According to the package for accommodating a semiconductor element of the present invention, the lower surface of the metal lid made of copper or copper-tungsten alloy is in contact with one main surface of the semiconductor element accommodated therein. The heat generated during operation is satisfactorily released to the outside through the metal lid, and as a result, the semiconductor element can always be kept at an appropriate temperature to operate normally and stably for a long period of time.

[Brief description of the drawings]

FIG. 1 is a cross-sectional view showing one embodiment of a semiconductor element storage package according to the present invention.
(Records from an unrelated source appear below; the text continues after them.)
-- ==== Sys2Proof/Tests/Slice0.lean ====
section
/-!
SUPPORT. Tests: an ill-formed command for each check, and for each statement with hypotheses states and operands that
meet them (`test_meets_…`), clause by clause. What a hypothesis asks of SHA-512, Ed25519, a request layout the spec does
not give or the place of a checkpoint's record (log 26, log 30, log 11) no closed state can show, those being constants
without a body.
-/

namespace Sys2Proof.Tests

/- The theorems below are checked one after another: each is a long evaluation by the kernel. -/
set_option Elab.async false

open Sys2Proof.Machine Sys2Proof.Claims

/-! ### States -/

def s0 : State := State.reset
/-- With registers set. -/
def rg (l : List (Nat × Nat)) (s : State) : State :=
  { s with regs := l.foldl (fun m e => rput m e.1 (BitVec.ofNat 32 e.2)) s.regs }
def tk (f : Tck → Tck) (s : State) : State := { s with tck := f s.tck }
def inRun (r : RunState) (s : State) : State := tk (fun t => { t with run := r }) s
/-- With both debug sessions at a level. -/
def lvl (n : Nat) (s : State) : State :=
  { s with dbg := { s.dbg with tap := { s.dbg.tap with level := n }, bar := { s.dbg.bar with level := n } } }
/-- In tick 4 of a run, one barn placed. -/
def s1 : State :=
  let s := tk (fun t => { t with run := .running, inTick := true, depth := 300, declared := 300, tick := 4, count := 4 }) s0
  { s with arr := { s.arr with vmap := [(0, 1)] } }
/-- An instruction word: opcode, operands A to D, FN. -/
def wd (opc a b c d fn : Nat) : W64 :=
  BitVec.ofNat 64 (opc * 2 ^ 60 + a * 2 ^ 48 + b * 2 ^ 36 + c * 2 ^ 24 + d * 2 ^ 12 + fn)
/-- Processor 0 about to execute a word at step 3. -/
def at3 (w : W64) (f : Arr → Arr) : State :=
  { s1 with exe := { s1.exe with ran := [(0, 3)] }, arr := f { s1.arr with imem := [(3, w)], ringCur := [(0, true), (2, true)] } }
/-- Operand fields that read as constants 1 and 0. -/
def one : Nat := 0x701
def zero : Nat := 0x700
/-- A shed descriptor, and a memory-model descriptor. -/
def dShed : W128 := BitVec.ofNat 128 (2 ^ 126 + 2 ^ 124 + 7 * 2 ^ 43 + 5)
def dModel : W128 := BitVec.ofNat 128 (2 * 2 ^ 126 + 3 * 2 ^ 116 + 200 * 2 ^ 106 + 63 * 2 ^ 43 + 5)
def desc (d : W128) (a : Arr) : Arr := { a with desc := [(2, d)] }
def slot (e : Nat) (a : Arr) : Arr := { a with slots := [(6, BitVec.ofNat 16 e)], linkBud := [(1, 20)] }

/-! ### Well-formed commands -/

def pkt : Pkt :=
  { data := 0x1122334455667788, addr := 3, rsv := 0, status := 0, mask := 0x5A, sunit := 0x10, dunit := 0, tick16 := 0
    prio := 0, flowv := false, flow := 0, tag := 5, cls := 1, src := 11, dst := 0, flits := [] }

/-- A well-formed command and an ill-formed one for each check of `Instr.wellFormed`. -/
theorem test_ill_formed_refused :
    Instr.wellFormed (.shdRead pkt) = true ∧ Instr.wellFormed (.shdRead { pkt with flits := [1] }) = false ∧
      Instr.wellFormed (.shdWrite { pkt with src := 48 }) = false ∧ Instr.wellFormed (.shdAdd { pkt with flits := [1] }) = false ∧
      Instr.wellFormed (.shdSwap { pkt with flits := [1] }) = false ∧ Instr.wellFormed (.memRead { pkt with flits := [1] } 0) = false ∧
      Instr.wellFormed (.memWrite pkt) = false ∧ Instr.wellFormed (.workSubmit { pkt with flits := [1, 2] }) = false ∧
      Instr.wellFormed (.workDone { pkt with flits := [1] }) = false ∧
      Instr.wellFormed (.trace { pkt with flits := List.replicate 9 1 }) = false ∧
      Instr.wellFormed (.msg { pkt with flits := List.replicate 9 1 }) = false ∧
      Instr.wellFormed (.deposit pkt) = false ∧
      Instr.wellFormed (.bridgePacket opMsg { pkt with flits := List.replicate 9 1 }) = false ∧
      Instr.wellFormed (.tempPoll []) = false ∧ Instr.wellFormed (.tempSample []) = false ∧
      Instr.wellFormed (.prbsCheck 0 0 (List.replicate 1057 true)) = false ∧ Instr.wellFormed (.prbsCheck 0 0 [true]) = true ∧
      Instr.wellFormed (.pcieLinkUp 0 0) = false ∧ Instr.wellFormed (.dmaDescriptor 0 [] []) = false := by decide +kernel
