-- ==== Sys2Proof/Decode.lean ====
section
/-! DEFINITION. The command encoding, 30_encoding.md Part A: the decoder (R61, R62, R68, R69), total on any bytes and
rejecting by name; the encoder; and the reading of an opcode-table word. -/

namespace Sys2Proof

/-- Why the decoder's verdict is `invalid` (R69). The names, and which one is given when several hold, are the
model's (log entry 15); that the verdict is `invalid` is the spec's. -/
inductive DecodeError where
  /-- cp is at or past the end of the stream: no more commands. -/
  | endOfStream
  /-- The opcode is 0x00 or 0x06 to 0xFF (R70). -/
  | reservedOpcode (op : Byte)
  /-- The stream ends inside a SETCHAR or a PRINT (R68). -/
  | cutShort
  /-- A SETCHAR whose byte 3 has one of bits 7:1 set (R70). -/
  | reservedBits (flags : Byte)
deriving DecidableEq, Repr

/-- Bytes 1 to 3 of format S (R61): `pos`, `c`, and the byte whose bit 0 is `dp` and whose bits 7:1 must be 0. -/
def decodeSetchar : List Byte → Except DecodeError (Instr × Nat)
  | pos :: c :: flags :: _ =>
    if flags &&& 0xFE = 0 then .ok (.setchar pos c (flags.getLsbD 0), 4) else .error (.reservedBits flags)
  | _ => .error .cutShort

/-- The bytes of format P after its opcode (R61): `start`, `n`, and the n text bytes. -/
def decodePrint : List Byte → Except DecodeError (Instr × Nat)
  | start :: n :: rest =>
    if n.toNat ≤ rest.length then .ok (.print start (rest.take n.toNat), 3 + n.toNat) else .error .cutShort
  | _ => .error .cutShort

/-- The decoder of R69, over the bytes from cp on: the command and its length, or the reason it is invalid. -/
def decode : List Byte → Except DecodeError (Instr × Nat)
  | [] => .error .endOfStream
  | op :: rest =>
    if op = 0x01 then .ok (.init, 1)
    else if op = 0x02 then .ok (.clear, 1)
    else if op = 0x03 then decodeSetchar rest
    else if op = 0x04 then decodePrint rest
    else if op = 0x05 then .ok (.refresh, 1)
    else .error (.reservedOpcode op)

/-- The length in bytes of a command (R61, R62, R68). -/
def commandLength : Instr → Nat
  | .init => 1
  | .clear => 1
  | .setchar _ _ _ => 4
  | .print _ text => 3 + text.length
  | .refresh => 1

/-- The bytes of a command, in stream order (R61, R62). -/
def encode : Instr → List Byte
  | .init => [0x01]
  | .clear => [0x02]
  | .setchar pos c dp => [0x03, pos, c, if dp then 0x01 else 0x00]
  | .print start text => 0x04 :: start :: BitVec.ofNat 8 text.length :: text
  | .refresh => [0x05]

/-- The longest command: a PRINT of 255 characters (R68). -/
def longestCommand : Nat := 258

/-- The bytes of an opcode-table word of `nbits` bits: the table reads a row's bytes "as one big-endian number, the
byte at cp most significant" (opcode_table.json; R62; log entry 6). -/
def tableBytes (nbits w : Nat) : List Byte :=
  (List.range ((nbits + 7) / 8)).map fun k => BitVec.ofNat 8 (w >>> (8 * ((nbits + 7) / 8 - 1 - k)))

/-- An opcode-table word as it stands in the stream, followed by zeros up to the longest command. -/
def tableCommand (nbits w : Nat) : List Byte :=
  tableBytes nbits w ++ List.replicate (longestCommand - (nbits + 7) / 8) 0x00

/-- The command the decoder reads from an opcode-table word, the bytes above it being zeros. -/
def decodeTableWord (nbits w : Nat) : Option Instr :=
  match decode (tableCommand nbits w) with
  | .ok (i, _) => some i
  | .error _ => none

end Sys2Proof
end

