-- ==== Sys2Proof/Machine/FrameBuffer.lean ====
section
/-! DEFINITION. The segment_framebuffer_controller: SetChar, and the commands CLEAR, SETCHAR and PRINT
(40_framebuffer.md). -/

namespace Sys2Proof.Machine

/-- CLEAR (R84). -/
def execClear (s : State) : Host.Outcome State Fault Refusal :=
  .next (advance 1 (clearSeg s))

/-- SetChar on a split slot (R85): the B-bit into bit 0 of slot h+1, "clearing only that bit there first"; then the main
byte, keeping the inherited B-bit in bit 0 of slot h (90_conflicts.md C2). -/
def setSplitCell (cfg : Config) (p : Position) (m : Byte) (s : State) : State :=
  let s1 := writeSeg (slotAbove p) ((readSeg (slotAbove p) s &&& 0xFE) ||| bBitOf cfg m) s
  writeSeg (slotOf p) (mainByte cfg m ||| (readSeg (slotOf p) s1 &&& 0x01)) s1

/-- A mask written to the cell of a position (R85): a direct slot's byte is fully overwritten. -/
def setCell (cfg : Config) (p : Position) (m : Byte) (s : State) : State :=
  if isDirect p then writeSeg (slotOf p) m s else setSplitCell cfg p m s

/-- `SetChar(pos, c, dp)` (R85): a no-op for a position of 10 or more (20_memory.md R46); the position is checked before
the character is looked at (60_exceptions.md R147). -/
def setChar (cfg : Config) (pos : Nat) (c : Byte) (dp : Bool) (s : State) : State :=
  if h : pos < 10 then setCell cfg ⟨pos, h⟩ (cellMask cfg c dp) s else s

/-- SETCHAR (R86). -/
def execSetchar (pos c : Byte) (dp : Bool) (s : State) : Host.Outcome State Fault Refusal :=
  .next (advance 4 (setChar Config.chip pos.toNat c dp s))

/-- The code of '.' (30_encoding.md R67). -/
def dotCode : Byte := 0x2E

/-- The loop of PRINT (R87) over the rest of the text: a character that takes a position looks one code ahead, and a '.'
there is consumed as its decimal point; the loop stops at position 10. -/
def printFrom (cfg : Config) : Nat → List Byte → State → State
  | _, [], s => s
  | pos, [c], s => if pos < 10 then setChar cfg pos c false s else s
  | pos, c :: d :: rest, s =>
    if pos < 10 then
      if d = dotCode then printFrom cfg (pos + 1) rest (setChar cfg pos c true s)
      else printFrom cfg (pos + 1) (d :: rest) (setChar cfg pos c false s)
    else s

/-- PRINT (R87): the clear happens first and always; the whole command is consumed whatever is written (R143). -/
def execPrint (start : Byte) (text : List Byte) (s : State) : Host.Outcome State Fault Refusal :=
  .next (advance (3 + text.length) (printFrom Config.chip start.toNat text (clearSeg s)))

end Sys2Proof.Machine
end

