-- ==== Sys2Proof/Machine/Observe.lean ====
section
/-! DEFINITION. What an observer of the three lines sees: the frames (30_encoding.md R73), SEG as one bit string
(20_memory.md R44), the event sequences of 42_serial.md as lists, the line levels that a trace leaves, the sampling
observer of R123, a trace without the events that change no line (R125), and the time its delays stand for (R124). No
command reads any of this; claims about WIRE are stated with it. -/

namespace Sys2Proof.Machine

/-- `D[k]` (R44): bit k of SEG read as one string, lower slot first, least-significant bit first. -/
def segBit (seg : Buffer) (k : Fin 112) : Bool :=
  (getByte seg ⟨k.val / 8, by omega⟩).getLsbD (k.val % 8)

/-- Frame 1 (R73): bit t is `XFER[t div 8][t mod 8]`. -/
def frameOne (xfer : Buffer) : List Bool :=
  (List.finRange 56).map fun t => (getByte xfer ⟨t.val / 8, by omega⟩).getLsbD (t.val % 8)

/-- Frame 2 (R73): bit t is `XFER[7 + t div 8][t mod 8]`. -/
def frameTwo (xfer : Buffer) : List Bool :=
  (List.finRange 56).map fun t => (getByte xfer ⟨7 + t.val / 8, by omega⟩).getLsbD (t.val % 8)

/-- The three bits of a control word in the order they leave (R75). -/
def wordBits (cw : BitVec 3) : List Bool := [cw.getLsbD 0, cw.getLsbD 1, cw.getLsbD 2]

/-- The six events of `SendBit(v)` (R116). -/
def bitEvents (v : Bool) : List Event :=
  [.set .data v, .wait .step, .set .clk true, .wait .step, .set .clk false, .wait .step]

/-- The events of `SendByte(b)` (R117). -/
def byteEvents (b : Byte) : List Event := (List.range 8).flatMap fun j => bitEvents (b.getLsbD j)

/-- The events of `SendBlock(lo)` (R118) for the slots of the block. -/
def blockEvents (xfer : Buffer) (block : List Slot) : List Event := block.flatMap fun i => byteEvents (getByte xfer i)

/-- The events of one REFRESH that transmits `xfer` (R119). -/
def refreshEvents (xfer : Buffer) : List Event :=
  [.set .ce true] ++ blockEvents xfer [0, 1, 2, 3, 4, 5, 6]
    ++ [.set .data false, .wait .step, .set .ce false, .wait .gap, .set .ce true, .wait .step]
    ++ blockEvents xfer [7, 8, 9, 10, 11, 12, 13] ++ [.set .data false, .set .ce false]

/-- The levels of the three lines. -/
structure Lines where
  data : Bool
  clk : Bool
  ce : Bool
deriving DecidableEq, Repr

/-- The line state DATA = 0, CLK = 0, CE = 0 (10_state.md R29, 00_scope.md section 7). -/
def idleLevels : Lines := ⟨false, false, false⟩

/-- The levels of a state's line registers. -/
def linesOf (s : State) : Lines := ⟨s.data, s.clk, s.ce⟩

/-- The levels after an event. -/
def levelsAfter (l : Lines) : Event → Lines
  | .set .data v => { l with data := v }
  | .set .clk v => { l with clk := v }
  | .set .ce v => { l with ce := v }
  | .wait _ => l

/-- The levels after a trace. -/
def replay (l : Lines) (w : List Event) : Lines := w.foldl levelsAfter l

/-- An event is normative on the wire (R125): a `Wait`, or a `Set` that changes a line. -/
def changesWire (l : Lines) : Event → Bool
  | .set .data v => v != l.data
  | .set .clk v => v != l.clk
  | .set .ce v => v != l.ce
  | .wait _ => true

/-- A trace without the `Set` events that find their line already at the level (R125). -/
def visible : Lines → List Event → List Event
  | _, [] => []
  | l, e :: w => if changesWire l e then e :: visible (levelsAfter l e) w else visible (levelsAfter l e) w

/-- CE rises (R123: a new record starts). -/
def opensRecord (l : Lines) : Event → Bool
  | .set .ce v => v && !l.ce
  | _ => false

/-- CLK rises (`edge` true) or falls (`edge` false) while CE is 1 (R123: DATA is recorded). -/
def samplesData (edge : Bool) (l : Lines) : Event → Bool
  | .set .clk v => (v == edge) && (l.clk != edge) && l.ce
  | _ => false

/-- A bit added to the newest record; none where no record has been opened (log entry 16). -/
def recordBit (b : Bool) : List (List Bool) → List (List Bool)
  | [] => []
  | [r] => [r ++ [b]]
  | r :: rs => r :: recordBit b rs

/-- The observer of R123 over a trace that starts at line levels `l`: its records, oldest first. -/
def sample (edge : Bool) : Lines → List (List Bool) → List Event → List (List Bool)
  | _, records, [] => records
  | l, records, e :: w =>
    sample edge (levelsAfter l e)
      (if opensRecord l e then records ++ [[]]
      else if samplesData edge l e then recordBit l.data records
      else records) w

/-- The least time the delays of a trace take (R124, 70 R168). -/
def holdTime (cfg : Config) : List Event → Nat
  | [] => 0
  | .set _ _ :: w => holdTime cfg w
  | .wait .step :: w => tStep cfg + holdTime cfg w
  | .wait .gap :: w => tGap cfg + holdTime cfg w

end Sys2Proof.Machine
end

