/-- R170, R60, R50: a stream of encoded commands is executed command by command, in order, each to completion, in as many
steps as there are commands; the run is over at the end of the stream. That the model says so by refusing the next step as
`endOfStream` is its own choice (log entry 7). -/
def Obligations.RunFollowsTheStream : Prop :=
  ∀ (is : List Instr) (rest : List Byte) (s : State),
    (∀ i ∈ is, WellFormed i) → s.stream.drop s.cp = is.flatMap encode ++ rest → ∃ t : State,
      core.run is.length s = .next t ∧ runCommands is s = .next t ∧
      t.cp = s.cp + (is.flatMap encode).length ∧ t.stream.drop t.cp = rest ∧
      (rest = [] → step t = .refused .endOfStream)
end

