-- ==== Sys2Proof/Tests/Slice0.lean ====
section
/-! SUPPORT. Tests. Expected values come from spec/95_test_vectors.md (TC1 and TC2 are its two parameter sets) and from
spec/30_encoding.md and spec/opcode_table.json, where each comment says so; the last part shows, for every obligation that has
hypotheses, a concrete case that meets them. -/

set_option maxRecDepth 8000

namespace Sys2Proof.Tests

open Sys2Proof Sys2Proof.Machine

/-- The parameter set TC1 (95_test_vectors.md section 1). -/
def tc1 : Config where
  cwA := 3
  cwB := 6
  splitPlace := Equiv.swap 0 1
  dpPlace := 6
  font := #v[0x3F, 0x06, 0x5B, 0x4F, 0x66, 0x6D, 0x7D, 0x07, 0x7F, 0x6F, 0x77, 0x7C, 0x39, 0x5E, 0x79, 0x71]
  gH := 0x76
  gL := 0x38
  gP := 0x73
  gU := 0x3E
  gMinus := 0x40
  gUnderscore := 0x08
  gEquals := 0x48
  gDegree := 0x63
  degreeCodes := [0x2A, 0xB0]
  stepLessOne := 0
  gapExcess := 0
  hasDim := false

def tc2Place : Vector (Fin 8) 8 := #v[7, 0, 6, 5, 4, 3, 2, 1]

def tc2Mask : Vector (Fin 8) 8 := #v[1, 7, 6, 5, 4, 3, 2, 0]

/-- The parameter set TC2. -/
def tc2 : Config :=
  { tc1 with
    cwA := 1
    cwB := 4
    splitPlace := ⟨fun k => tc2Place[k], fun j => tc2Mask[j], by decide, by decide⟩
    dpPlace := 0 }

/-- A state between commands at the start of a stream, with every byte of SEG at `fill`. -/
def stateOf (fill : Byte) (stream : List Byte) : State where
  seg := Vector.replicate 14 fill
  xfer := Vector.replicate 14 0x00
  data := false
  clk := false
  ce := false
  wire := []
  cp := 0
  stream := stream

/-- SEG after a PRINT of section 3.5, as the rule's loop leaves it. -/
def printedSeg (cfg : Config) (start : Nat) (text : List Byte) : Buffer :=
  (printFrom cfg start text (clearSeg (stateOf 0xAA []))).seg

/-! ## Well-formedness: an ill-formed term for the one check, and the longest well-formed PRINT -/

theorem test_text_of_256_is_ill_formed : ¬ WellFormed (.print 0x00 (List.replicate 256 0x38)) := by decide

theorem test_text_of_255_is_well_formed : WellFormed (.print 0x00 (List.replicate 255 0x38)) := by decide

/-! ## Decoding: bytes written out bit by bit from 30_encoding.md R61, R62 -/

theorem test_decode_init : decode [0b00000001] = .ok (.init, 1) := rfl

theorem test_decode_clear : decode [0b00000010] = .ok (.clear, 1) := rfl

/-- `pos` 2, `c` '8' (0x38), `dp` 1. -/
theorem test_decode_setchar :
    decode [0b00000011, 0b00000010, 0b00111000, 0b00000001] = .ok (.setchar 0x02 0x38 true, 4) := rfl

/-- `start` 1, `n` 2, "5."; the byte after is the next command's. -/
theorem test_decode_print :
    decode [0b00000100, 0b00000001, 0b00000010, 0b00110101, 0b00101110, 0b00000101] =
      .ok (.print 0x01 [0x35, 0x2E], 5) := rfl

theorem test_decode_refresh : decode [0b00000101] = .ok (.refresh, 1) := rfl

/-- The table words of opcode_table.json; the PRINT of its 8-bit row has `start` 0 and `n` 0. -/
theorem test_table_words :
    decodeTableWord 8 0b00000001 = some .init ∧ decodeTableWord 8 0b00000010 = some .clear ∧
    decodeTableWord 32 0b00000011_00001001_01000001_00000001 = some (.setchar 0x09 0x41 true) ∧
    decodeTableWord 8 0b00000100 = some (.print 0x00 []) ∧ decodeTableWord 8 0b00000101 = some .refresh := by
  decide

/-- Bit 1 of a SETCHAR's last byte is reserved (R70). -/
theorem test_table_word_reserved_bit : decodeTableWord 32 0x03094102 = none := by decide

/-- Each row of the table runs as the first command after reset. -/
theorem test_first_step_runs (w : Nat × Nat)
    (hw : w ∈ [(8, 0x01), (8, 0x02), (32, 0x03000000), (8, 0x04), (8, 0x05)]) :
    ∃ t : State, step (State.reset.withFetchWord w.1 w.2) = .next t := by
  simp only [List.mem_cons, List.not_mem_nil, or_false] at hw
  rcases hw with rfl | rfl | rfl | rfl | rfl <;> exact ⟨_, rfl⟩
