-- ==== Sys2Proof/WellFormed.lean ====
section
/-! DEFINITION. Which instructions have words: an operand fits a request port of operand width `w` (00_scope.md R6, 30_encoding.md R91), a Command's
data is one that some rule forms (R86). -/

namespace Sys2Proof

/-- The integers a `w`-bit two's complement operand can carry (R91). -/
def fitsOperand (w : Nat) (v : Int) : Bool :=
  decide (-(2 ^ (w - 1) : Int) ≤ v) && decide (v < 2 ^ (w - 1))

/-- The chip-select identifiers a `w`-bit operand can carry (R91). -/
def fitsIdentifier (w : Nat) (cs : Nat) : Bool :=
  decide (cs < 2 ^ w)

/-- The scan-limit data the block forms: 0 to 7, and 8 from CONSTRUCT under INIT_SCAN_RAW (R86, R233). -/
def scanLimitDataFormed (limit : BitVec 4) : Bool :=
  decide (limit.toNat ≤ 8)

/-- Every field of the instruction is one that its encoding, on a port of operand width `w`, can carry and the spec
gives a meaning there. -/
def WellFormed (w : Nat) : Instr → Bool
  | .digit0 _ _ => true
  | .digit1 _ _ => true
  | .digit2 _ _ => true
  | .digit3 _ _ => true
  | .digit4 _ _ => true
  | .digit5 _ _ => true
  | .digit6 _ _ => true
  | .digit7 _ _ => true
  | .decode => true
  | .intensity _ => true
  | .scanLimit limit => scanLimitDataFormed limit
  | .shutdownCmd _ => true
  | .displayTestCmd _ => true
  | .construct cs numDigits => fitsIdentifier w cs && fitsOperand w numDigits
  | .setIntensity level => fitsOperand w level
  | .setScanLimit limit => fitsOperand w limit
  | .shutdown _ => true
  | .displayTest _ => true
  | .clearDigit index => fitsOperand w index
  | .setDigit index value _ => fitsOperand w index && fitsOperand w value
  | .setChar index asciiValue _ => fitsOperand w index && fitsOperand w asciiValue
  | .displayNumber value _ => fitsOperand w value
  | .displayTime hour minute => fitsOperand w hour && fitsOperand w minute
  | .displayMinutes totalMinutes => fitsOperand w totalMinutes
  | .digitPattern value => fitsOperand w value
  | .charPattern code => fitsOperand w code
  | .decodeMode => true

end Sys2Proof
end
FIG. 2 is a cross-sectional view of a conventional semiconductor element storage package.

[Explanation of symbols]

 DESCRIPTION OF SYMBOLS 1 ... Insulating base 1a ... Depression 2 ... Metal lid 3 ... Semiconductor element 4 ... Insulating container 5 ... ..Metalized wiring layers 6 Connection pads 7 Ball terminals

Claims (2)

(57) [Claims] An upper surface has a concave portion for accommodating a semiconductor element, and from the bottom surface of the concave portion to the lower surface, each electrode of the semiconductor element is connected to tungsten or the like by flip-chip connection.
Or d. Made of molybdenum and having a thickness of 1 μm to 20 μm.
A plurality of metallized wiring layers coated with nickel or gold , and electrically connected to the metallized wiring layers on the lower surface
Made of tungsten or molybdenum
Connections with nickel or gold deposited to a thickness of 20 μm
Pad and tungsten on the top surface around the recess
Or d. Made of molybdenum and having a thickness of 1 μm to 20 μm.
An insulating base made of a sintered body of an electrical insulating material having a frame-shaped metallized metal layer to which nickel or gold is adhered ; and a gold-tin alloy formed on the metallized metal layer on the upper surface of the insulating base .
Copper or copper tape which is attached via a sealing material made of the above , and whose one lower surface of the semiconductor element housed inside abuts on the lower surface thereof
Patent in that it consists of a metallic lid made of tungsten alloy
Semiconductor device package for housing and butterflies. 2. The package for accommodating a semiconductor element according to claim 1, wherein heat radiating fins are attached to an outer surface of said metal lid.